▶ **WHAT IS EXPECTED**
Once the line holding "else if o = 0xCC" is found in the listing below, write it out and each later line exactly, up to and including the one holding "else s.storedWord .engine o".
BEGIN DATA
-- ==== Sys2Proof/Machine/Bus.lean ====
section
/-! DEFINITION. The register window (R45, R46, R51 to R57): what every register reads as, the reads that have an effect (R53), what
a write to each register does, and the remote windows (R544). -/

namespace Sys2Proof.Machine

/-! ### What registers read as -/

/-- Byte `o` of the identity unit (R48 to R50): the module serial, the silicon revision, the grade, die kinds and reserved bytes as the
spec gives them. -/
def identByteAt (o : Nat) : Nat :=
  let i := o % 32
  if 0x14 ≤ i then 0
  else if o < 0x60 then
    if i < 8 then Config.moduleSerial / 256 ^ i % 256
    else if i = 0x0E then (if Config.gradeX then 0x58 else 0x43)
    else if i = 0x0F then 0xA1
    else (Config.identByte o).toNat
  else if i = 7 then (o - 0x60) / 32
  else if i = 6 then (Config.identByte o).toNat % 25 + 1
  else (Config.identByte o).toNat

/-- A word of the identity unit. -/
def identWord (o : Nat) : Nat :=
  identByteAt o + identByteAt (o + 1) * 2 ^ 8 + identByteAt (o + 2) * 2 ^ 16 + identByteAt (o + 3) * 2 ^ 24

/-- The clock of an island as CISTAT codes it (R458, R475). -/
def islandClock (i : Nat) : Nat :=
  if i = 0 then 0
  else if 2 ≤ i && i ≤ 11 || i = 77 then 2
  else if 13 ≤ i && i ≤ 21 then 3
  else if i = 22 then 4
  else if 24 ≤ i && i ≤ 27 then 10 + (i - 24)
  else if 28 ≤ i && i ≤ 75 then 10 + (i - 28) / 12
  else if i = 79 || i = 80 then 6
  else if i = 82 || i = 83 then 7
  else if i = 85 || i = 86 then 9
  else if i = 88 then 8
  else if 90 ≤ i && i ≤ 93 then 10 + (i - 90)
  else if 94 ≤ i && i ≤ 98 then 5
  else 1

/-- CISTAT (R475). -/
def State.cistat (s : State) : Nat :=
  let i := s.rd .time F.CISEL_island
  if 100 ≤ i then 0
  else (Config.islandMargin i s.time.ns) % 4096 * 2 ^ 20 + islandClock i * 2 ^ 8 + 1

/-- Registers of the tray builder that show more than stored fields (R107, R109, R113). -/
def State.trayWord (s : State) (o : Nat) : Nat :=
  if o = 0x44 then s.storedWord .tray o + s.tb.sealed.length * 2 ^ 12 + s.tb.staging.length
  else if o = 0x50 then s.read.tbSeqHi.getD (s.storedWord .tray o)
  else if o = 0x64 then
    let z := s.zent (s.rd .tray F.TBZSEL_entry)
    b2n z.valid * 2 ^ 31 + z.nsid * 2 ^ 24 + z.nszone * 2 ^ 12 + z.gzone
  else if o = 0x68 then (s.zent (s.rd .tray F.TBZSEL_entry)).wp
  else if o = 0x74 then Tbl.look s.tb.hwDefault s.tb.hw (s.rd .tray F.TBHWSEL_entry)
  else s.storedWord .tray o

/-- Registers of a head (R201, R171). -/
def State.headWord (s : State) (h o : Nat) : Nat :=
  if o = 0x68 then
    let x := Tbl.look 0 s.layTrim (16 * h + s.rd (.head h) F.HLAYSEL_layer)
    x % 65536 * 65536 + x / 65536
  else s.storedWord (.head h) o

/-- Registers of a slot (R254, R266). -/
def State.slotWord (s : State) (n o : Nat) : Nat :=
  if o = 0xC4 then s.coefWord n (s.rd (.slot n) F.SLCSEL_index)
  else if o = 0xCC then (s.slot n).last.word (s.rd (.slot n) F.SLXSEL_index)
  else s.storedWord (.slot n) o

/-- Registers of the loop engine (R264, R266). -/
def State.engineWord (s : State) (o : Nat) : Nat :=
  let w := Tbl.look 0 s.micro (s.rd .engine F.EBMCSEL_index)
  if o = 0x44 then s.storedWord .engine o + s.rd .engine F.EBCTRL_enable
  else if o = 0x54 then w % 2 ^ 32
  else if o = 0x58 then s.read.mcHi.getD (w / 2 ^ 32)
  else s.storedWord .engine o

/-- SMSTAT, SMCHSTAT and the residue (R433). -/
def State.moverWord (s : State) (o : Nat) : Nat :=
  let n := s.rd .mover F.SMCHSEL_channel
  let l := Tbl.look (0, 0, 0) s.eng.last n
  if o = 0x40 then
    (match s.eng.running with | some r => r * 2 ^ 16 + 2 ^ 15 | none => 0) + s.eng.order.length
  else if o = 0x48 then
    match Tbl.look none s.eng.chans n with
    | some c => l.1 * 2 ^ 28 + c.owner * 2 ^ 24 + (if s.eng.running = some n then 2 else 1)
    | none => l.1 * 2 ^ 28 + l.2.1 * 2 ^ 24
  else if o = 0x4C then l.2.2 % 2 ^ 32
  else if o = 0x50 then l.2.2 / 2 ^ 32
  else s.storedWord .mover o

/-- HSSTAT (R433). -/
def State.hashWord (s : State) (o : Nat) : Nat :=
  if o = 0x40 then
    match s.eng.hashRun with
    | some r => r.2 * 2 ^ 24 + 2 ^ 15 + s.eng.hashQ.length + 1
    | none => s.eng.hashQ.length
  else s.storedWord .hash o

/-- DCRTSTAT (R433). -/
def State.dramWord (s : State) (o : Nat) : Nat :=
  if o = 0x4C then
    let p := s.rd .dram F.DCRTSEL_port
    let x := Tbl.look (0, 0, false) s.eng.ports p
    if 97 ≤ p then 0 else x.2.1 * 2 ^ 17 + b2n x.2.2 * 2 ^ 16 + x.1
  else s.storedWord .dram o

/-- The mask of the pending lanes from lane `lo` on. -/
def State.lnPend (s : State) (lo : Nat) : Nat :=
  ((List.range 32).filter (fun n => s.lanePending (lo + n))).foldl (fun a n => a + 2 ^ n) 0

/-- Registers of the event unit (R455), for reader `q`. -/
def State.eventWord (s : State) (q o : Nat) : Nat :=
  if o = 0x44 then
    let r := Tbl.look ⟨false, 0⟩ s.lanes.route (s.rd .event F.EVRSEL_source)
    b2n r.enable * 2 ^ 31 + r.lane
  else if o = 0x4C then
    let d := s.laneDest (s.rd .event F.LNSEL_lane)
    b2n d.ring * 2 ^ 31 + d.vector * 2 ^ 24 + b2n d.msix * 2 ^ 16 + d.cores
  else if o = 0x50 then s.lnPend 0
  else if o = 0x54 then s.lnPend 32
  else if o = 0x60 then
    let n := s.rd .event F.LNSEL_lane
    ((s.lanes.route.filter (fun e => e.2.enable && e.2.lane == n && (match UnitId.ofSrc e.1 with
      | some u => s.evOut u != 0
      | none => false))).map Prod.fst).foldl min 0x3FF
  else if 0x84 ≤ o && o ≤ 0xA0 then (s.crumbs.latched[(o - 0x84) / 4]?).getD 0
  else if o = 0xA8 then s.storedWord .event o + s.crumbs.queue.length
  else if o = 0xC0 then Tbl.look 0 s.crumbs.sw (2 * q)
  else if o = 0xC4 then Tbl.look 0 s.crumbs.sw (2 * q + 1)
  else s.storedWord .event o

/-- Registers of the time unit (R331, R475), for reader `q`. -/
def State.timeWord (s : State) (q o : Nat) : Nat :=
  if o = 0x40 then s.time.ns % 2 ^ 32
  else if o = 0x44 then (Tbl.look none s.read.tmHi q).getD (s.time.ns / 2 ^ 32)
  else if o = 0x64 then s.read.ppsHi.getD (s.storedWord .time o)
  else if o = 0x78 then s.cistat
  else if 0x90 ≤ o && o < 0xB0 && o % 8 = 4 then (Tbl.look none s.read.trgHi ((o - 0x90) / 8)).getD (s.storedWord .time o)
  else s.storedWord .time o

/-- The commands outstanding on a queue. -/
def State.outOn (s : State) (p : Nat → Bool) : Nat := (s.slotsWhere (fun c => p c.queue)).length

/-- Registers of the NVMe unit (R385). -/
def State.nvmeWord (s : State) (o : Nat) : Nat :=
  let q := s.rd .nvme F.NVQSEL_queue
  if o = 0x44 then
    b2n s.hc.limited * 2 ^ 18 + b2n s.nvRdy * 2 ^ 17 + b2n s.hc.en * 2 ^ 16 + s.outOn (fun k => decide (k ≤ 64))
  else if o = 0x4C then (if 64 < q then 0 else Tbl.look 0 s.hc.qcores q)
  else if o = 0x50 then (if 64 < q then 0 else (s.waitingOn q).length * 2 ^ 16 + s.outOn (fun k => k == q))
  else s.storedWord .nvme o

/-- Registers of the SAS unit (R407, R409). -/
def State.sasWord (s : State) (o : Nat) : Nat :=
  let q := s.rd .sas F.SAQSEL_queue
  let e := Tbl.look ⟨0, false, 0⟩ s.hc.inits (s.rd .sas F.SAINSEL_entry)
  if o = 0x60 then s.outOn (fun k => k == 66) * 2 ^ 16 + s.outOn (fun k => k == 65)
  else if o = 0x68 then (if q < 65 then 0 else Tbl.look 0 s.hc.qcores q)
  else if o = 0x74 then e.addr % 2 ^ 32
  else if o = 0x78 then e.addr / 2 ^ 32
  else if o = 0x7C then b2n e.valid * 2 ^ 8 + e.guest
  else s.storedWord .sas o

/-- Registers of the ring unit (R547). -/
def State.ringWord (s : State) (o : Nat) : Nat :=
  let x := s.side (s.flag .ring F.RNRSEL_ring)
  if o = 0x74 then x.stale % 2 ^ 32
  else if o = 0x78 then x.stale / 2 ^ 32
  else if o = 0x80 then x.mask % 2 ^ 32
  else if o = 0x84 then x.mask / 2 ^ 32
  else if o = 0x88 then x.held % 2 ^ 32
  else if o = 0x8C then x.held / 2 ^ 32
  else if o = 0xAC then (if s.rd .ring F.RWSEL_window = 15 then 0 else Tbl.look 0 s.rg.rwmap (s.rd .ring F.RWSEL_window))
  else s.storedWord .ring o

/-- CSTAT (R313): what the core waits for beside the stored fields. -/
def State.cstat (s : State) (c : Nat) : Nat :=
  s.storedWord (coreUnit c) 0x40 + (match (s.core c).wait with
    | some w => if w.kind ≤ 2 then 2 ^ 13 else if w.kind = 3 then 2 ^ 12 else 0
    | none => 0)

/-- PWWDCNT (R515, R525): the watchdog resets within the last 60 s. -/
def State.wdogCount (s : State) : Nat := (s.pw.wdog.filter (fun t => decide (s.time.ns < t + 60000000000))).length

/-- What the register at offset `o` of `u` reads as for requester number `q`. -/
def State.unitWord (s : State) (q : Nat) (u : UnitId) (o : Nat) : Nat :=
  if o < 0x20 then s.headerWord u o
  else if u.src.isSome && o = 0x28 then s.evOut u
  else match u with
  | .device => if 0x40 ≤ o then directoryWord ((o - 0x40) / 4) else s.storedWord u o
  | .identity => if 0x40 ≤ o then identWord o else s.storedWord u o
  | .tray => s.trayWord o
  | .laser h =>
    if o = 0x44 then (let i := s.rd u F.LPTSEL_index; if i < 144 then Tbl.look 0 s.lpt (256 * h + i) else 0) else s.storedWord u o
  | .head h => s.headWord h o
  | .stepper n =>
    if o = 0x64 then s.tableEntry n (s.rd u F.STTSEL_index)
    else if o = 0x6C then Tbl.look 0 s.gear (32 * n + s.rd u F.STGSEL_zone) else s.storedWord u o
  | .slot n => s.slotWord n o
  | .engine => s.engineWord o
  | .mover => s.moverWord o
  | .hash => s.hashWord o
  | .dram => s.dramWord o
  | .channel n => if o = 0xA4 then Config.refreshRate n s.time.ns % 4 else s.storedWord u o
  | .event => s.eventWord q o
  | .time => s.timeWord q o
  | .nvme => s.nvmeWord o
  | .sas => s.sasWord o
  | .ring => s.ringWord o
  | .core n => if o = 0x40 then s.cstat n else s.storedWord u o
  | .keeper => if o = 0x40 then s.cstat 8 else s.storedWord u o
  | .power => if o = 0x5C then s.wdogCount else s.storedWord u o
  | .fan =>
    if o = 0x4C then (match s.th.pulse with
      | some t => if s.time.ns < t + 1000000000 then s.storedWord u o else 0
      | none => 0)
    else s.storedWord u o
  | _ => s.storedWord u o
END DATA
▶ **EXPECTED ANSWER**
  else if o = 0xCC then (s.slot n).last.word (s.rd (.slot n) F.SLXSEL_index)
  else s.storedWord (.slot n) o

/-- Registers of the loop engine (R264, R266). -/
def State.engineWord (s : State) (o : Nat) : Nat :=
  let w := Tbl.look 0 s.micro (s.rd .engine F.EBMCSEL_index)
  if o = 0x44 then s.storedWord .engine o + s.rd .engine F.EBCTRL_enable
  else if o = 0x54 then w % 2 ^ 32
  else if o = 0x58 then s.read.mcHi.getD (w / 2 ^ 32)
  else s.storedWord .engine o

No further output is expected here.